Hiroyuki Takahashi, President of JTB Corp, the largest travel agency in Japan, feels that these international sporting events provide a strong motivation for Japan to strengthen and establish itself as a better tourist-centric nation. “Our goal for 2020 is to establish a number one position in the Asian market, and ensure JTB a long-term stable growth foundation within this market. In order to establish this goal, we need to set up a stronger network in Asia which will enable us to expand our operations much further, “ he says. “In addition to that we need to ensure that our inbound and outbound operations consistently achieve growth. Our ultimate aspiration is to establish our global DMC or ‘Departing Globally, Arriving Globally’ model worldwide.”

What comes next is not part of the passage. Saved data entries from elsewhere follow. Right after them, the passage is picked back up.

-- ==== Sys2Proof/Machine/MicroOp.lean ====
section
/-! DEFINITION. The micro-operations every command expands into (R100) and the reset sequence INIT (R231). -/

namespace Sys2Proof.Machine

/-- What the block last commanded on a line (R15, R22). -/
inductive LineState where
  | released
  | drivenLow
  deriving DecidableEq, Repr, Inhabited

/-- The level the block applies to a line is a function of LINE alone: RELEASED lets the pull-up have it, DRIVEN_LOW
sinks it to ground (R23). -/
def LineState.level : LineState → Level
  | .released => true
  | .drivenLow => false

/-- Where an ACK sample goes, `Dest` (R100, R106). -/
inductive Dest where
  | nackField
  | txnAddr
  | txnData
  | discard
  deriving DecidableEq, Repr

/-- The closed set of micro-operations (R100). -/
inductive MicroOp where
  | release (l : Line)
  | driveLow (l : Line)
  | clearLatch (l : Line)
  | wait (s : Site)
  | sampleAck (d : Dest)
  deriving DecidableEq, Repr

/-- INIT: both directions, CLOCK before DATA, then both latches (R231; 90_conflicts.md C1). -/
def initSeq : List MicroOp :=
  [.release .scl, .release .sda, .clearLatch .scl, .clearLatch .sda]

end Sys2Proof.Machine
end

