-- ==== Sys2Proof/Machine/Sequencer.lean ====
section
/-! DEFINITION. The sequencer: `Perform` (R101 to R106), one step of a whole micro-operation (R28), one tick of the
clock (R29, R105, R250), and what a turn does while `rst` is 1 (R230). -/

namespace Sys2Proof.Machine

/-- RELEASE(l) (R101). -/
def performRelease (l : Line) (s : State) : State := (s.setLine l .released).gpioSetDir l .input

/-- DRIVE_LOW(l) (R102). -/
def performDriveLow (l : Line) (s : State) : State := (s.setLine l .drivenLow).gpioSetDir l .output

/-- CLEAR_LATCH(l) (R103). -/
def performClearLatch (l : Line) (s : State) : State := s.gpioClearLow l

/-- The end of a WAIT(site): no pin request and no change of the block's state but the counter, which is back at 0;
the pin trace notes the site with its `P_DELAY` (R105, R117). -/
def performWait (site : Site) (s : State) : State :=
  { s with wait := 0 }.logPin (.delay site (s.params.pDelay.at site)) none

/-- SAMPLE_ACK(d): one immediate read of SDA, recorded where `d` says (R106). -/
def performSampleAck (d : Dest) (s : State) : State :=
  (s.gpioReadLevel .sda).2.recordSample d (s.gpioReadLevel .sda).1

/-- `Perform(op)` (R100). -/
def perform (op : MicroOp) (s : State) : State :=
  match op with
  | .release l => performRelease l s
  | .driveLow l => performDriveLow l s
  | .clearLatch l => performClearLatch l s
  | .wait site => performWait site s
  | .sampleAck d => performSampleAck d s

/-- The ticks a micro-operation takes (R250): `P_DELAY(s)` for WAIT(s), 1 for every other. -/
def MicroOp.ticks (p : Params) : MicroOp → Nat
  | .wait site => p.pDelay.at site
  | .release _ => 1
  | .driveLow _ => 1
  | .clearLatch _ => 1
  | .sampleAck _ => 1

/-- The ticks a list of micro-operations takes (R250). -/
def ticksOf (p : Params) (prog : List MicroOp) : Nat := (prog.map (MicroOp.ticks p)).sum

/-- The ticks still to pass before a micro-operation is over: what is left of a WAIT that has begun, else all of it
(R29, R105). -/
def State.ticksLeft (s : State) (op : MicroOp) : Nat :=
  match op with
  | .wait site => if s.wait = 0 then s.params.pDelay.at site else s.wait
  | .release _ => 1
  | .driveLow _ => 1
  | .clearLatch _ => 1
  | .sampleAck _ => 1

/-- The index moves on, or the expansion is over and BUSY becomes 0 (R28). -/
def State.advance (s : State) : State :=
  if s.pc + 1 = s.prog.length then { s with prog := [], pc := 0 } else { s with pc := s.pc + 1 }

/-- The rest of a micro-operation is performed, its ticks pass and the index moves on (R28, R250). -/
def State.finishOp (s : State) (op : MicroOp) : State :=
  ((perform op s).passTicks (s.ticksLeft op)).advance

/-- `SeqStep()`: exactly one micro-operation (R28). -/
def seqStep (s : State) : Host.Outcome State Fault Refusal :=
  match s.prog[s.pc]? with
  | none => .fault .seqIndexOutOfRange
  | some op => .next (s.finishOp op)

/-- A WAIT goes on: the counter, set to `P_DELAY` when the WAIT began, is one less after this tick (R29, R105). -/
def State.waitTick (s : State) (op : MicroOp) : State :=
  { s with wait := s.ticksLeft op - 1 }.passTicks 1

/-- One tick of the sequencer: a WAIT with more than one tick left goes on, anything else is over within the tick; a
WAIT of `P_DELAY = 0` is over with no tick passing (R105, R250). -/
def clkStep (s : State) : Host.Outcome State Fault Refusal :=
  match s.prog[s.pc]? with
  | none => .fault .seqIndexOutOfRange
  | some op => if s.ticksLeft op ≤ 1 then .next (s.finishOp op) else .next (s.waitTick op)

/-- The sequencer's turn: nothing while `rst` is 1 but the reset values (R230), and no step while BUSY is 0 (R28). -/
def seqTurn (s : State) : Host.Outcome State Fault Refusal :=
  if s.rst then .next (applyReset s) else if s.busy then seqStep s else .next s

/-- The clock's turn: as the sequencer's, tick by tick; a tick passes also while the block is idle (R16, R216). -/
def clkTurn (s : State) : Host.Outcome State Fault Refusal :=
  if s.rst then .next ((applyReset s).passTicks 1) else if s.busy then clkStep s else .next (s.passTicks 1)

/-- The running expansion taken to its end at one go, nothing else moving meanwhile (R28, R251). -/
def State.settle (s : State) : State :=
  { (s.prog.drop s.pc).foldl (fun t op => (perform op t).passTicks (t.ticksLeft op)) s with prog := [], pc := 0 }

end Sys2Proof.Machine
end

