/-- WRDEV completes from every idle state: SEQ holds START_SEQ, the address byte, the data byte and STOP_SEQ, 114
micro-operations with the samples at 55 and 108, and nothing else changes (R170, R171). -/
def Obligations.WrdevLoadsTheTransaction : Prop :=
  ∀ (s : State) (d : Byte), s.busy = false → ∃ p : List MicroOp,
    exec (.wrdev d) s = .next { s with prog := p, pc := 0, accepted := s.accepted ++ [.wrdev d] } ∧
    p.length = 114 ∧
    p.take 4 = startSeq ∧ p.drop 110 = stopSeq ∧
    (p.drop 4).take 51 = (byteSeq (s.addr.setWidth 8 <<< 1) .discard).take 51 ∧
    (p.drop 57).take 51 = (byteSeq d .discard).take 51 ∧
    p[55]? = some (.sampleAck (if s.params.pReportTxnNack then .txnAddr else .discard)) ∧
    p[56]? = some (.driveLow .scl) ∧
    p[108]? = some (.sampleAck (if s.params.pReportTxnNack then .txnData else .discard)) ∧
    p[109]? = some (.driveLow .scl)

/-- R202 for each command: while BUSY it is dropped, ERR_BUSY is set, and nothing else changes. -/
def Obligations.CommandsWhileBusyAreDropped : Prop :=
  ∀ (i : Instr) (s : State), s.busy = true → exec i s = .next { s with errBusy := true }

/-- R171: the address byte, with the rule's four examples. -/
def Obligations.AddressByte : Prop :=
  (∀ a : Addr7, addrByte a = a.setWidth 8 <<< 1 ||| 0x00#8 ∧ addrByte a = a ++ 0b0#1 ∧
    (addrByte a).getLsbD 0 = false ∧ (addrByte a).toNat = 2 * a.toNat ∧ (addrByte a).toNat ≤ 0xFE) ∧
  addrByte 0x27#7 = 0x4E#8 ∧ addrByte 0x00#7 = 0x00#8 ∧ addrByte 0x7F#7 = 0xFE#8 ∧ addrByte 0x3F#7 = 0x7E#8

/-! ### Micro-operations and the sequencer -/

/-- R101, R102, R103: what RELEASE, DRIVE_LOW and CLEAR_LATCH change, and that they change nothing else. -/
def Obligations.LineMicroOpsEffect : Prop :=
  ∀ (l k : Line) (s : State), k ≠ l →
    (let t := perform (.release l) s
     t.line.get l = .released ∧ t.padDir.get l = .input ∧ t.line.get k = s.line.get k ∧
       t.padDir.get k = s.padDir.get k ∧ t.trace = s.trace ++ [⟨.setDir l .input, none⟩] ∧
       t = { s with line := t.line, padDir := t.padDir, trace := t.trace }) ∧
    (let t := perform (.driveLow l) s
     t.line.get l = .drivenLow ∧ t.padDir.get l = .output ∧ t.line.get k = s.line.get k ∧
       t.padDir.get k = s.padDir.get k ∧ t.trace = s.trace ++ [⟨.setDir l .output, none⟩] ∧
       t = { s with line := t.line, padDir := t.padDir, trace := t.trace }) ∧
    (let t := perform (.clearLatch l) s
     t.padLatch.get l = .low ∧ t.padLatch.get k = s.padLatch.get k ∧
       t.trace = s.trace ++ [⟨.clearLow l, none⟩] ∧ t = { s with padLatch := t.padLatch, trace := t.trace })

/-- R106: SAMPLE_ACK reads SDA once, writes the one destination, and changes nothing else. -/
def Obligations.SampleAckEffect : Prop :=
  ∀ (d : Dest) (s : State),
    let t := perform (.sampleAck d) s
    t.trace = s.trace ++ [⟨.readLevel .sda, some (s.readLevel .sda)⟩] ∧
      t.nack = (if d = .nackField then s.readLevel .sda else s.nack) ∧
      t.txnAddrNack = (if d = .txnAddr then s.readLevel .sda else s.txnAddrNack) ∧
      t.txnDataNack = (if d = .txnData then s.readLevel .sda else s.txnDataNack) ∧
      t = { s with nack := t.nack, txnAddrNack := t.txnAddrNack, txnDataNack := t.txnDataNack, trace := t.trace }

/-- R28: one sequencer turn runs exactly one micro-operation and then advances the index; there is no step when BUSY is
0. -/
def Obligations.SequencerTurnRunsOneMicroOp : Prop :=
  ∀ s : State, s.rst = false →
    (s.busy = false → takeTurn .seq s = .next s) ∧
    (∀ op, s.prog[s.pc]? = some op → ∃ t, takeTurn .seq s = .next t ∧
      (s.pc + 1 = s.prog.length → t.prog = [] ∧ t.pc = 0) ∧
      (s.pc + 1 ≠ s.prog.length → t.prog = s.prog ∧ t.pc = s.pc + 1) ∧
      t = { perform op s with prog := t.prog, pc := t.pc, ticks := t.ticks })

/-- The frame of a sequencer turn (R41, R204): no error bit, no parameter, no input and no host access changes, and SEQ
is the running program or nothing. -/
def Obligations.SequencerTurnFrame : Prop :=
  ∀ s t : State, s.rst = false → takeTurn .seq s = .next t →
    t.addr = s.addr ∧ t.errIllegal = s.errIllegal ∧ t.errBusy = s.errBusy ∧ t.extLow = s.extLow ∧
      t.rst = s.rst ∧ t.rdata = s.rdata ∧ t.host = s.host ∧ t.turns = s.turns ∧ t.accepted = s.accepted ∧
      t.moment = s.moment ∧ t.params = s.params ∧ (t.prog = s.prog ∨ t.prog = [])

/-- R105, R29 at tick level: a WAIT loads `P_DELAY` when it begins, counts down once per tick and is over when the count
reaches 0; `P_DELAY = 0` is over with no tick passing. -/
def Obligations.WaitCountsDownTickByTick : Prop :=
  ∀ (s : State) (site : Site), s.rst = false → s.prog[s.pc]? = some (.wait site) →
    ∃ t, takeTurn .clk s = .next t ∧
      t.line = s.line ∧ t.padDir = s.padDir ∧ t.padLatch = s.padLatch ∧ t.nack = s.nack ∧
      (∀ n, (s.wait = 0 ∧ s.params.pDelay.at site = n ∨ s.wait = n ∧ n ≠ 0) →
        (2 ≤ n → t.wait = n - 1 ∧ t.ticks = s.ticks + 1 ∧ t.pc = s.pc ∧ t.prog = s.prog ∧ t.trace = s.trace) ∧
        (n ≤ 1 → t.wait = 0 ∧ t.ticks = s.ticks + n ∧
          t.trace = s.trace ++ [⟨.delay site (s.params.pDelay.at site), none⟩] ∧
          (t.prog = [] ∧ t.pc = 0 ∨ t.prog = s.prog ∧ t.pc = s.pc + 1)))
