/-- A micro-operation looks at the environment and the moment by READ_LEVEL(SDA) only (R106, R118). -/
theorem perform_mapEnv (op : MicroOp) : perform op (s.mapEnv f g) = (perform op s).mapEnv f g := by
  cases op with
  | sampleAck d =>
    rw [perform_sampleAck, perform_sampleAck, hlevel]
    rfl
  | release l | driveLow l | clearLatch l | wait site => rfl

theorem finishOp_mapEnv (op : MicroOp) : (s.mapEnv f g).finishOp op = (s.finishOp op).mapEnv f g := by
  rw [State.finishOp_fields, State.finishOp_fields, perform_mapEnv hlevel]
  rfl

theorem seqTurn_mapEnv (h : seqTurn s = .next t) : seqTurn (s.mapEnv f g) = .next (t.mapEnv f g) := by
  obtain ⟨hr, rfl⟩ | ⟨hr, hidle, rfl⟩ | ⟨hr, op, hop, rfl⟩ := seqTurn_cases h
  · exact takeTurn_seq_of_rst (s := s.mapEnv f g) hr
  · exact takeTurn_seq_of_idle (s := t.mapEnv f g) hr (t.busy_eq_false.mpr hidle)
  · rw [← finishOp_mapEnv hlevel]
    exact takeTurn_seq_of_getElem? (s := s.mapEnv f g) hr hop

theorem clkTurn_mapEnv (h : clkTurn s = .next t) : clkTurn (s.mapEnv f g) = .next (t.mapEnv f g) := by
  obtain ⟨hr, rfl⟩ | ⟨hr, hidle, rfl⟩ | ⟨hr, op, hop, hlast, rfl⟩ | ⟨hr, op, hop, hmore, rfl⟩ := clkTurn_cases h
  · exact takeTurn_clk_of_rst (s := s.mapEnv f g) hr
  · exact takeTurn_clk_of_idle (s := s.mapEnv f g) hr (s.busy_eq_false.mpr hidle)
  · rw [← finishOp_mapEnv hlevel]
    exact takeTurn_clk_of_last (s := s.mapEnv f g) hr hop hlast
  · exact takeTurn_clk_of_more (s := s.mapEnv f g) hr hop hmore

end

/-! ### The host -/

theorem writeCmd_mapEnv {w : Word} (h : writeCmd w s = .next t) :
    writeCmd w (s.mapEnv f g) = .next (t.mapEnv f g) := by
  obtain ⟨hb, hw⟩ | ⟨hb, ⟨r, hd⟩, hw⟩ | ⟨hb, i, hd, hw⟩ := writeCmd_cases w s <;> cases hw.symm.trans h
  · exact writeCmd_of_busy (s := s.mapEnv f g) hb w
  · exact writeCmd_of_error (s := s.mapEnv f g) hb hd
  · exact (writeCmd_of_decodeCmd hd _).trans (exec_of_idle (s := s.mapEnv f g) hb i)

theorem regWrite_mapEnv {off : Offset} {v : Word} (h : regWrite off v s = .next t) :
    regWrite off v (s.mapEnv f g) = .next (t.mapEnv f g) := by
  cases hr : s.rst with
  | true =>
    cases (regWrite_of_rst hr off v).symm.trans h
    exact regWrite_of_rst (s := s.mapEnv f g) hr off v
  | false =>
    by_cases h0 : off = 0#2
    · subst h0
      rw [regWrite_cmd hr] at h
      exact (regWrite_cmd (s := s.mapEnv f g) hr v).trans (writeCmd_mapEnv h)
    · by_cases h1 : off = 1#2
      · subst h1
        cases (regWrite_status hr v).symm.trans h
        exact regWrite_status (s := s.mapEnv f g) hr v
      · cases (regWrite_of_ne h0 h1 v s).symm.trans h
        exact regWrite_of_ne h0 h1 v _

/-- No access of the host looks at the environment (R38, R53). -/
theorem hostTurn_mapEnv (h : hostTurn s = .next t) : hostTurn (s.mapEnv f g) = .next (t.mapEnv f g) := by
  have hhost : (s.mapEnv f g).host = s.host := rfl
  obtain ⟨hnil, rfl⟩ | ⟨off, rest, hread, rfl⟩ | ⟨rest, hwait, rfl⟩ | ⟨off, v, rest, hwrite, hw⟩ := hostTurn_cases h
  · simp only [hostTurn, hhost, hnil]
  · exact takeTurn_host_of_read (s := s.mapEnv f g) hread
  · simp only [hostTurn, hhost, hwait]
    rfl
  · exact (takeTurn_host_of_write (s := s.mapEnv f g) hwrite).trans (regWrite_mapEnv hw :)

/-! ### Every turn -/

/-- Every turn but the environment's own goes the same way under any other environment at any other moment, if SDA
reads the same (R117). -/
theorem takeTurn_mapEnv {u : Turn} (hu : ∀ e, u ≠ .env e)
    (hlevel : (s.mapEnv f g).readLevel .sda = s.readLevel .sda) (h : takeTurn u s = .next t) :
    takeTurn u (s.mapEnv f g) = .next (t.mapEnv f g) := by
  cases u with
  | host => exact hostTurn_mapEnv h
  | seq => exact seqTurn_mapEnv hlevel h
  | clk => exact clkTurn_mapEnv hlevel h
  | env e => exact absurd rfl (hu e)
  | reset b => cases h; cases b <;> rfl

end

/-! ### READ_LEVEL(SCL) -/

theorem act_ne_readLevel_scl (p : Params) (op : MicroOp) : op.act p ≠ .readLevel .scl := by
  cases op <;> exact nofun

theorem readLevel_scl_of_takeTurn {s t : State} {u : Turn} (h : takeTurn u s = .next t)
    (ht : .readLevel .scl ∈ t.acts) : .readLevel .scl ∈ s.acts := by
  obtain ⟨-, -, htrace, -⟩ | ⟨op, -, rfl⟩ := takeTurn_pins_cases h
  · rwa [State.acts, htrace] at ht
  · rw [State.finishOp_acts, List.mem_append, List.mem_singleton] at ht
    exact ht.resolve_right (act_ne_readLevel_scl _ op).symm

end Sys2Proof.Machine

namespace Sys2Proof

open Machine

/-- Settles O54: SDA reads the same whatever devices do about SCL, and no micro-operation reads SCL (R38, R118). -/
theorem extLowOfSclAffectsNothing : Obligations.ExtLowOfSclAffectsNothing := by
  intro s t u b h
  refine ⟨?_, readLevel_scl_of_takeTurn h⟩
  by_cases hu : ∃ e, u = .env e
  · obtain ⟨e, rfl⟩ := hu
    cases h
    exact ⟨_, rfl, rfl⟩
  · rw [not_exists] at hu
    rw [State.withExtScl_eq_mapEnv]
    exact ⟨_, takeTurn_mapEnv hu rfl h, rfl⟩

/-- Settles O55: the two states are one under two environments at two moments (R117). -/
theorem readLevelsDetermineTheRun : Obligations.ReadLevelsDetermineTheRun := by
  intro s s' t u hforget hlevel h
  by_cases hu : ∃ e, u = .env e
  · obtain ⟨e, rfl⟩ := hu
    cases h
    exact ⟨_, rfl, hforget⟩
  · rw [not_exists] at hu
    have hmap := State.eq_mapEnv_of_forgetEnv hforget
    rw [hmap] at hlevel ⊢
    exact ⟨_, takeTurn_mapEnv hu hlevel.symm h, rfl⟩

end Sys2Proof
end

Fuji Media Holdings CEO Hisashi Hieda, in turn, is convinced tourism will continue to flourish between now and the Olympics and that it will benefit greatly from the expansion of his company. Though it’s a relatively late starter compared with other countries, the tourist industry in Japan can, he believes, generate a lot of opportunities once the envisaged increase in visitors begins to pay off. “Our hotel business, attractions such as aquariums, museums and entertainment-service sectors productivity as a whole will likely be the driver of growth for us as a holding company,” he says, confident that this growth will also have a large spillover effect.